Пределом, последним испытанием на пути такого опыта все возрастающей самоотдачи, обнищания, кенозиса становится ситуация, когда человеку уже нечего отдать другому: отсутствие куска хлеба, чтобы им поделиться, сил и здоровья, чтобы поддерживать других, – «мусульманин», доходяга, человек, на пределе своей человечности, остаток человеческого в ситуации обесчеловечивания. Поскольку, как пишет мать Мария, «истекающая любовь никогда не истощает источника любви, потому что источник любви в нашем сердце есть сама Любовь – Христос» [10], в такой ситуации отданности всего, что только можно отдать, любовь превращается в чистое страдание. Именно поэтому она попросила одну из соузниц выучить наизусть свое последнее послание на волю – «и сообщить, если это окажется возможным, митрополиту Евлогию, отцу Сергию Булгакову и Софии Борисовне Пиленко:
«Мое состояние сейчас – это то, что у меня полная покорность к страданию, и это то, что должно быть со мною, и что если я умру, в этом я вижу благословение свыше» [11].
Именно такая «предельная способность страдать» и отличает, по мнению Агамбена, жертв, свидетелей, от палачей, не способных к свидетельству: первые «вынесли все, что могли вынести, палачи же, пытая и убивая, оставались “порядочными людьми” и не вынесли того, что, однако же, могли вынести» [12]. Страдание как форма отдающей себя любви не пассивно, а активно. Оно продолжает поддерживать единство жизни даже там, где жизнь уже смыкается со смертью, на последнем пределе претерпевания: оно сшивает общую жизнь человечества, будучи одновременно и страданием, и со-страданием, – в таком страдании с узниками лагеря страдает сам Христос. В ситуации, когда нечего больше отдать, можно отдать жизнь, сделать из обесцененной в машине массовых смертей смерти последнее чудо торжествующей жизни: «смерть по добровольному согласию» (выражение Д. Бонхеффера), отдание жизни «за други своя».

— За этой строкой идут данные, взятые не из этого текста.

-- ==== Sys2Proof/Config.lean ====
section
/-! DEFINITION. Sys2Proof/Config.lean: what an implementation fixes and the spec does not state, and the free values. No constant here has a body: nothing can be proved of its value. -/
namespace Sys2Proof

/-- Free value number `n` of width `w`: the state's counter `fv` gives the next `n` (assumption 3). -/
opaque Config.freeValue (w : Nat) (n : Nat) : BitVec w

/-- The ACCESS row that Kwafort fixes for master index `i` (Table 2.4: rows 17 to 22, 24 and 25; assumption 6). -/
opaque Config.vendorRow (i : Nat) : BitVec 64

/-- SHA-384 of a byte string (R39), by its standard (assumption 7). -/
opaque Config.sha384 (l : List Byte) : List Byte

/-- SHA-256 of a byte string (R318), by its standard (assumption 7). -/
opaque Config.sha256 (l : List Byte) : List Byte

/-- ECDSA P-384 verification: public key, digest, signature (R39), by its standard (assumption 7). -/
opaque Config.ecdsaP384 (key digest sig : List Byte) : Bool

/-- FW_INFO of the mailbox: firmware version, build time, image CRC and signing-key index (Table 17.8, assumption 8). -/
opaque Config.fwInfo (i : Nat) : Word

/-- HKDF-SHA256 with 32 bytes of output: salt, input key, info (R308), by its standard (assumption 7). -/
opaque Config.hkdf (salt : List Byte) (ikm : BitVec 256) (info : List Byte) : BitVec 256

/-- HMAC-SHA256 truncated to 128 bits: key, message (R283), by its standard (assumption 7). -/
opaque Config.hmac128 (key : BitVec 256) (msg : List Byte) : BitVec 128

/-- HMAC-SHA256 with 32 bytes of output (Table 11.2, LEASE), by its standard (assumption 7). -/
opaque Config.hmac256 (key : BitVec 256) (msg : List Byte) : BitVec 256

/-- GMAC-AES-256 with its 128-bit tag: key, initialisation vector, message (R283, R284), by its standard (assumption 7). -/
opaque Config.gmac (key : BitVec 256) (iv msg : List Byte) : BitVec 128

/-- AES-SIV-CMAC-256 encryption: key, associated data, nonce, plaintext; the synthetic IV and the ciphertext (R272), by its standard (assumption 7). -/
opaque Config.sivSeal (key : BitVec 256) (ad nonce plain : List Byte) : List Byte

/-- AES-SIV-CMAC-256 decryption, nothing where the tag does not verify (R272), by its standard (assumption 7). -/
opaque Config.sivOpen (key : BitVec 256) (ad nonce cipher : List Byte) : Option (List Byte)

/-- AES-256 key wrap with padding, and its inverse with the integrity check (Table 11.2, R314), by its standard (assumption 7). -/
opaque Config.kwpWrap (key : BitVec 256) (plain : List Byte) : List Byte
opaque Config.kwpUnwrap (key : BitVec 256) (cipher : List Byte) : Option (List Byte)

/-- AES-256-GCM of the wings links: seal and open by key, counter and bytes (R373), by its standard (assumption 7). -/
opaque Config.gcmSeal (key : BitVec 256) (iv ad plain : List Byte) : List Byte
opaque Config.gcmOpen (key : BitVec 256) (iv ad cipher : List Byte) : Option (List Byte)

/-- The device's clockIdentity, which no rule of the spec states (assumption 21). -/
opaque Config.clockIdentity : BitVec 64

/-- Priority1, priority2 and the fixed Announce fields that no rule states (assumption 21). -/
opaque Config.priorities : BitVec 16

/-- The bytes of the pseudo-header behind which a UDP checksum is formed: port, destination address, length (R254); the device's own addresses stand in no rule (assumption 21). -/
opaque Config.pseudoHeader (port : Nat) (dst : BitVec 128) (len : Nat) : List Byte

/-- The two hash functions of the token buckets (R289): class, client key, which of the two (assumption 22). -/
opaque Config.bucketHash (cls : Nat) (client : List Byte) (i : Nat) : BitVec 17

/-- The hash that places a client in the session table (R285): port, clientPortIdentity, source address (assumption 22). -/
opaque Config.sessionHash (port : Nat) (pid : BitVec 80) (addr : BitVec 128) : BitVec 18

/-- The control core that serves a DPLL (R407), which the spec does not state (assumption 30). -/
opaque Config.dpllCore (d : Nat) : Fin 4

/-- A matrix initiator, by the index of R423, may use banks of a use code (R422), which no rule lists (assumption 31). -/
opaque Config.bankUses (initiator use : Nat) : Bool

/-- The bank in which an owner keeps one of its entries: use code, entry number (R421, R424), which no rule lays out (assumption 31). -/
opaque Config.entryBank (use entry : Nat) : Fin 24

/-- The bytes of a checkpoint's sections, and what bytes hold: the spec gives the sections' offsets and contents and not their layout (assumption 28). -/
opaque Config.ckptSections (i : Machine.CkptImage) : List Byte
opaque Config.ckptParse (l : List Byte) : Option Machine.CkptImage

/-- The REFMAP entries of a slot are identical in the two units of a pair (R392), which no register or frame shows (assumption 29). -/
opaque Config.sameRefmap (n : Nat) : Bool

end Sys2Proof
end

Вернемся к тому, с чего мы начали – с искомой, недоступной, не дающейся нам солидарности с теми, перед кем можно только склонить головы в почтительном молчании. С.С. Авериницев в своей статье о поэзии Нелли Закс «Писать стихи после Освенцима» определил эту солидарность как «даже не всечеловеческую, а всеприродную, космическую солидарность страждущих» [13]. Только такая солидарность страждущих может сделать нас едиными с «церковью жертв». Она может родиться в нашей попытке солидаризироваться с теми, кто сегодня никоим образом не может быть с нами, кто вовне нашего с вами круга – к кому, будь здесь сейчас мать Мария, она устремилась бы в первую очередь.